The temperature sensitivity curves of the G* parameters of compound bitumen are plotted in Figure 3. As the temperature increases, the G* of all binders reduces linearly following Equation (1), where the slope value of k refers to the temperature sensitivity of virgin and modified bitumen. (1) $\text{Lg }{\text{G}}^{\ast }=\mathrm{k}\ast \mathrm{T}+\text{b }$(1) Compared to virgin bitumen, the absolute slope |k| values of H5 and H7 binders are slightly higher, indicating the incorporation of the HDPE modifier increases the temperature sensitivity of bitumen. In addition, the effect of HDPE dosage on the temperature susceptibility of HDPE-modified bitumen is not significant. It is noticed that the |k| values of RET/HDPE compound-modified binders are all lower than that of HDPE-modified bitumen, which gradually reduces as the increment in RET content. In particular, the |k| value of H7-3 bitumen is smaller than unmodified bitumen. It means that the RET elastomer has a positive effect on undermining the temperature sensitivity of HDPE-modified bitumen owing to the formation of polymer network.

Figure 3. Complex modulus of RET/HDPE and RET/RPE modified bitumen.

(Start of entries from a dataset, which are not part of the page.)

-- ==== Sys2Proof/Machine/System.lean ====
section
/-! DEFINITION. System call, return from system call, terminate (spec/46_system.md R104 to R108). -/

namespace Sys2Proof.Machine

/-- `Int`: trap entry in USER mode, a no-op in KERNEL mode (R104). -/
def execInt (s : State) : Result :=
  match s.mode with
  | .user => (enterHandler s).finish
  | .kernel => .next s

/-- `IRet`: trap return in KERNEL mode, a no-op in USER mode (R105). -/
def execIRet (s : State) : Result :=
  match s.mode with
  | .user => .next s
  | .kernel => (leaveHandler s).finish

/-- `End`: in either mode, TERMINATE and the clean halt (R106). -/
def execEndRun (s : State) : Result := .next (haltClean s)

end Sys2Proof.Machine
end

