/-- Call and Ret balance: a Ret that finds SP and the cell at SP as the call left them, in the call's mode, resumes
right after the call's operand with the caller's SP (R99, R100). -/
def Obligations.CallAndReturnBalance : Prop :=
  ∀ (a : Word) (s : State), s.mem.wf = true → Accessible s (s.sp - 1#32) →
    ∃ t, exec (.callAddr a) s = .next t ∧
      ∀ u : State, u.cfg = t.cfg → u.mode = t.mode → u.sp = t.sp →
        u.mem.read t.sp.toNat = t.mem.read t.sp.toNat →
        ∃ w, exec .ret u = .next w ∧ w.pc = s.pc ∧ w.sp = s.sp

/-! ### Stack -/

/-- `Push` (R101, R102). -/
def Obligations.PushStoresAccumulator : Prop :=
  ∀ (s : State), s.mem.wf = true → Accessible s (s.sp - 1#32) →
    ∃ t, exec .push s = .next t ∧
      t = { s with sp := s.sp - 1#32, mem := t.mem, sent := s.sent ++ [.write (s.sp - 1#32) s.ac] } ∧
      t.mem.read (s.sp - 1#32).toNat = s.ac ∧
      ∀ b, b ≠ (s.sp - 1#32).toNat → t.mem.read b = s.mem.read b

/-- `Pop`: the popped cell is not cleared (R101, R103). -/
def Obligations.PopLoadsAccumulator : Prop :=
  ∀ (s : State), Accessible s s.sp →
    exec .pop s = .next { s with ac := s.mem.read s.sp.toNat, sp := s.sp + 1#32, sent := s.sent ++ [.read s.sp] }

/-- The four stack instructions where the stack address is not allowed: a push leaves SP decremented, a pop leaves SP
(R99 to R103, R70 (f)). -/
def Obligations.StackHaltsOnBadAddress : Prop :=
  ∀ (a : Word) (s : State),
    (Violating s (s.sp - 1#32) →
      exec .push s = .next (afterViolation (s.sp - 1#32) { s with sp := s.sp - 1#32 }) ∧
      exec (.callAddr a) s = .next (afterViolation (s.sp - 1#32) { s with sp := s.sp - 1#32 })) ∧
    (OutOfRange s (s.sp - 1#32) →
      exec .push s = .next (afterOutOfRange (.write (s.sp - 1#32) s.ac) (s.sp - 1#32) { s with sp := s.sp - 1#32 }) ∧
      exec (.callAddr a) s =
        .next (afterOutOfRange (.write (s.sp - 1#32) s.pc) (s.sp - 1#32) { s with sp := s.sp - 1#32 })) ∧
    (Violating s s.sp →
      exec .pop s = .next (afterViolation s.sp s) ∧ exec .ret s = .next (afterViolation s.sp s)) ∧
    (OutOfRange s s.sp →
      exec .pop s = .next (afterOutOfRange (.read s.sp) s.sp s) ∧
      exec .ret s = .next (afterOutOfRange (.read s.sp) s.sp s))

/-- A Pop after a Push gives back AC and SP, whatever happened to AC in between (R102, R103). -/
def Obligations.PopAfterPushRestores : Prop :=
  ∀ (s : State), s.mem.wf = true → Accessible s (s.sp - 1#32) →
    ∃ t, exec .push s = .next t ∧
      ∀ v : Word, ∃ u, exec .pop { t with ac := v } = .next u ∧ u.ac = s.ac ∧ u.sp = s.sp ∧ u.mem = t.mem

/-! ### System call, return, terminate -/

/-- `Int` in USER mode: the system-call entry, which cannot fault under the constraints on the configuration. The user
SP and then the PC are saved at the top of the system stack, and no other cell changes (R104, R114). -/
def Obligations.SystemCallEntersHandler : Prop :=
  ∀ (s : State), s.cfg.RegionsValid → s.mem.wf = true → s.mode = .user →
    ∃ t, exec .int s = .next t ∧
      t = { s with mode := .kernel, sp := s.cfg.sysStackTop - 2#32, pc := s.cfg.intHandler, mem := t.mem,
                   sent := s.sent ++ [.write (s.cfg.sysStackTop - 1#32) s.sp, .write (s.cfg.sysStackTop - 2#32) s.pc] } ∧
      t.mem.read (s.cfg.sysStackTop - 1#32).toNat = s.sp ∧
      t.mem.read (s.cfg.sysStackTop - 2#32).toNat = s.pc ∧
      ∀ b, b ≠ (s.cfg.sysStackTop - 1#32).toNat → b ≠ (s.cfg.sysStackTop - 2#32).toNat →
        t.mem.read b = s.mem.read b

/-- `IRet` in KERNEL mode: PC and then SP are popped, SP ends as the popped word, the mode is USER again (R105, R115). -/
def Obligations.SystemReturnRestores : Prop :=
  ∀ (s : State), s.mode = .kernel → Accessible s s.sp → Accessible s (s.sp + 1#32) →
    exec .iRet s = .next { s with mode := .user, pc := s.mem.read s.sp.toNat, sp := s.mem.read (s.sp + 1#32).toNat,
                                  sent := s.sent ++ [.read s.sp, .read (s.sp + 1#32)] }

/-- A pop of `IRet` outside the Address Space halts the run, still in KERNEL mode; where it is the second pop, PC already
holds the first popped word and SP is incremented once (R105, R70 (f)). -/
def Obligations.SystemReturnHaltsOnBadStack : Prop :=
  ∀ (s : State), s.mode = .kernel →
    (OutOfRange s s.sp → exec .iRet s = .next (afterOutOfRange (.read s.sp) s.sp s)) ∧
    (Accessible s s.sp → OutOfRange s (s.sp + 1#32) → exec .iRet s =
      .next (afterOutOfRange (.read (s.sp + 1#32)) (s.sp + 1#32)
        { s with pc := s.mem.read s.sp.toNat, sp := s.sp + 1#32, sent := s.sent ++ [.read s.sp] }))

/-- `Int` in KERNEL mode and `IRet` in USER mode are no-ops (R104, R105, R108). -/
def Obligations.SystemInstructionsAreNoOpsInOtherMode : Prop :=
  ∀ (s : State), (s.mode = .kernel → exec .int s = .next s) ∧ (s.mode = .user → exec .iRet s = .next s)

/-- `End`, in either mode: TERMINATE, then the clean halt (R106, R120). -/
def Obligations.EndHaltsCleanly : Prop :=
  ∀ (s : State), exec .endRun s = .next { s with run := .halted .clean, service := .stopped,
                                                 trace := s.trace ++ [.shutdown], sent := s.sent ++ [.terminate] }

/-- A step of Int and a step of IRet at the handler's address, where the handler's cell is not one that Int's pushes
replace: PC is right after the Int cell, SP, AC, X and Y are as before, and the mode is USER again (R104, R105). -/
def Obligations.SystemCallRoundTrip : Prop :=
  ∀ (s : State), s.run = .running → s.service = .serving → s.cfg.Valid → s.mem.wf = true → s.mode = .user →
    Accessible s s.pc → s.mem.read s.pc.toNat = s.cfg.opcodeMap.numberOf .int →
    s.mem.read s.cfg.intHandler.toNat = s.cfg.opcodeMap.numberOf .iRet →
    s.cfg.intHandler ≠ s.cfg.sysStackTop - 1#32 → s.cfg.intHandler ≠ s.cfg.sysStackTop - 2#32 →
    ∃ t u, step s = .next t ∧ t.mode = .kernel ∧ t.pc = s.cfg.intHandler ∧ t.sp = s.cfg.sysStackTop - 2#32 ∧
      step t = .next u ∧ u.mode = .user ∧ u.pc = s.pc + 1#32 ∧ u.sp = s.sp ∧
      u.ac = s.ac ∧ u.x = s.x ∧ u.y = s.y ∧ u.run = .running

/-! ### The guarded access and the Memory Service -/

/-- The guarded access: the privilege check before any request, then the request, then the range check (R44). -/
def Obligations.GuardedAccessChecksFirst : Prop :=
  ∀ (a v : Word) (s : State),
    (Violating s a → memRead a s = .halt (afterViolation a s) ∧ memWrite a v s = .halt (afterViolation a s)) ∧
    (OutOfRange s a → memRead a s = .halt (afterOutOfRange (.read a) a s) ∧
      memWrite a v s = .halt (afterOutOfRange (.write a v) a s)) ∧
    (Accessible s a →
      memRead a s = .ok (s.mem.read a.toNat) { s with sent := s.sent ++ [.read a] } ∧
      memWrite a v s =
        .ok () { s with mem := s.mem.write a.toNat v, sent := s.sent ++ [.write a v] })
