-- ==== Sys2Proof/Laws/State.lean ====
section
/-! SUPPORT. Every field of the state after every named update (Machine/Ops.lean): one lemma per field per update. -/

namespace Sys2Proof.Machine

/-! ### `State.setPc` -/

@[simp] theorem State.setPc_cfg (s : State) (v : Word) : (s.setPc v).cfg = s.cfg := rfl
@[simp] theorem State.setPc_pc (s : State) (v : Word) : (s.setPc v).pc = v := rfl
@[simp] theorem State.setPc_sp (s : State) (v : Word) : (s.setPc v).sp = s.sp := rfl
@[simp] theorem State.setPc_ir (s : State) (v : Word) : (s.setPc v).ir = s.ir := rfl
@[simp] theorem State.setPc_ac (s : State) (v : Word) : (s.setPc v).ac = s.ac := rfl
@[simp] theorem State.setPc_x (s : State) (v : Word) : (s.setPc v).x = s.x := rfl
@[simp] theorem State.setPc_y (s : State) (v : Word) : (s.setPc v).y = s.y := rfl
@[simp] theorem State.setPc_mode (s : State) (v : Word) : (s.setPc v).mode = s.mode := rfl
@[simp] theorem State.setPc_run (s : State) (v : Word) : (s.setPc v).run = s.run := rfl
@[simp] theorem State.setPc_mem (s : State) (v : Word) : (s.setPc v).mem = s.mem := rfl
@[simp] theorem State.setPc_service (s : State) (v : Word) : (s.setPc v).service = s.service := rfl
@[simp] theorem State.setPc_trace (s : State) (v : Word) : (s.setPc v).trace = s.trace := rfl
@[simp] theorem State.setPc_sent (s : State) (v : Word) : (s.setPc v).sent = s.sent := rfl
@[simp] theorem State.setPc_draws (s : State) (v : Word) : (s.setPc v).draws = s.draws := rfl

/-! ### `State.setSp` -/

@[simp] theorem State.setSp_cfg (s : State) (v : Word) : (s.setSp v).cfg = s.cfg := rfl
@[simp] theorem State.setSp_pc (s : State) (v : Word) : (s.setSp v).pc = s.pc := rfl
@[simp] theorem State.setSp_sp (s : State) (v : Word) : (s.setSp v).sp = v := rfl
@[simp] theorem State.setSp_ir (s : State) (v : Word) : (s.setSp v).ir = s.ir := rfl
@[simp] theorem State.setSp_ac (s : State) (v : Word) : (s.setSp v).ac = s.ac := rfl
@[simp] theorem State.setSp_x (s : State) (v : Word) : (s.setSp v).x = s.x := rfl
@[simp] theorem State.setSp_y (s : State) (v : Word) : (s.setSp v).y = s.y := rfl
@[simp] theorem State.setSp_mode (s : State) (v : Word) : (s.setSp v).mode = s.mode := rfl
@[simp] theorem State.setSp_run (s : State) (v : Word) : (s.setSp v).run = s.run := rfl
@[simp] theorem State.setSp_mem (s : State) (v : Word) : (s.setSp v).mem = s.mem := rfl
@[simp] theorem State.setSp_service (s : State) (v : Word) : (s.setSp v).service = s.service := rfl
@[simp] theorem State.setSp_trace (s : State) (v : Word) : (s.setSp v).trace = s.trace := rfl
@[simp] theorem State.setSp_sent (s : State) (v : Word) : (s.setSp v).sent = s.sent := rfl
@[simp] theorem State.setSp_draws (s : State) (v : Word) : (s.setSp v).draws = s.draws := rfl

/-! ### `State.setIr` -/

@[simp] theorem State.setIr_cfg (s : State) (v : Word) : (s.setIr v).cfg = s.cfg := rfl
@[simp] theorem State.setIr_pc (s : State) (v : Word) : (s.setIr v).pc = s.pc := rfl
@[simp] theorem State.setIr_sp (s : State) (v : Word) : (s.setIr v).sp = s.sp := rfl
@[simp] theorem State.setIr_ir (s : State) (v : Word) : (s.setIr v).ir = v := rfl
@[simp] theorem State.setIr_ac (s : State) (v : Word) : (s.setIr v).ac = s.ac := rfl
@[simp] theorem State.setIr_x (s : State) (v : Word) : (s.setIr v).x = s.x := rfl
@[simp] theorem State.setIr_y (s : State) (v : Word) : (s.setIr v).y = s.y := rfl
@[simp] theorem State.setIr_mode (s : State) (v : Word) : (s.setIr v).mode = s.mode := rfl
@[simp] theorem State.setIr_run (s : State) (v : Word) : (s.setIr v).run = s.run := rfl
@[simp] theorem State.setIr_mem (s : State) (v : Word) : (s.setIr v).mem = s.mem := rfl
@[simp] theorem State.setIr_service (s : State) (v : Word) : (s.setIr v).service = s.service := rfl
@[simp] theorem State.setIr_trace (s : State) (v : Word) : (s.setIr v).trace = s.trace := rfl
@[simp] theorem State.setIr_sent (s : State) (v : Word) : (s.setIr v).sent = s.sent := rfl
@[simp] theorem State.setIr_draws (s : State) (v : Word) : (s.setIr v).draws = s.draws := rfl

On the contrary, the |k| values of RPE-modified binders are all lower than virgin bitumen, especially when the RPE dosage is 7 wt%. In other word, the influence of RPE on the temperature sensitivity of bitumen is opposite to HDPE, and the involvement of RPE significantly weakens the temperature dependence. It may be associated with the presence of inorganic fillers in RPE materials. Similar to HDPE-modified bitumen, the |k| value of the R5 sample reduces progressively when the RET elastomer was blended. Overall, the RET shows a positive influence on enhancing the thermal stability of PE-based modified bitumen. However, it is worth mentioning that the |k| value of the R7-3 binder is more prominent than the R7 binder, indicating that RET elastomer reversely intensifies the temperature sensitivity of RPE-modified bitumen with high RPE dosage. Hence, the impacts of RET on both complex modulus and the temperature sensitivity of RPE-modified bitumen depend on the RPE dosage dramatically.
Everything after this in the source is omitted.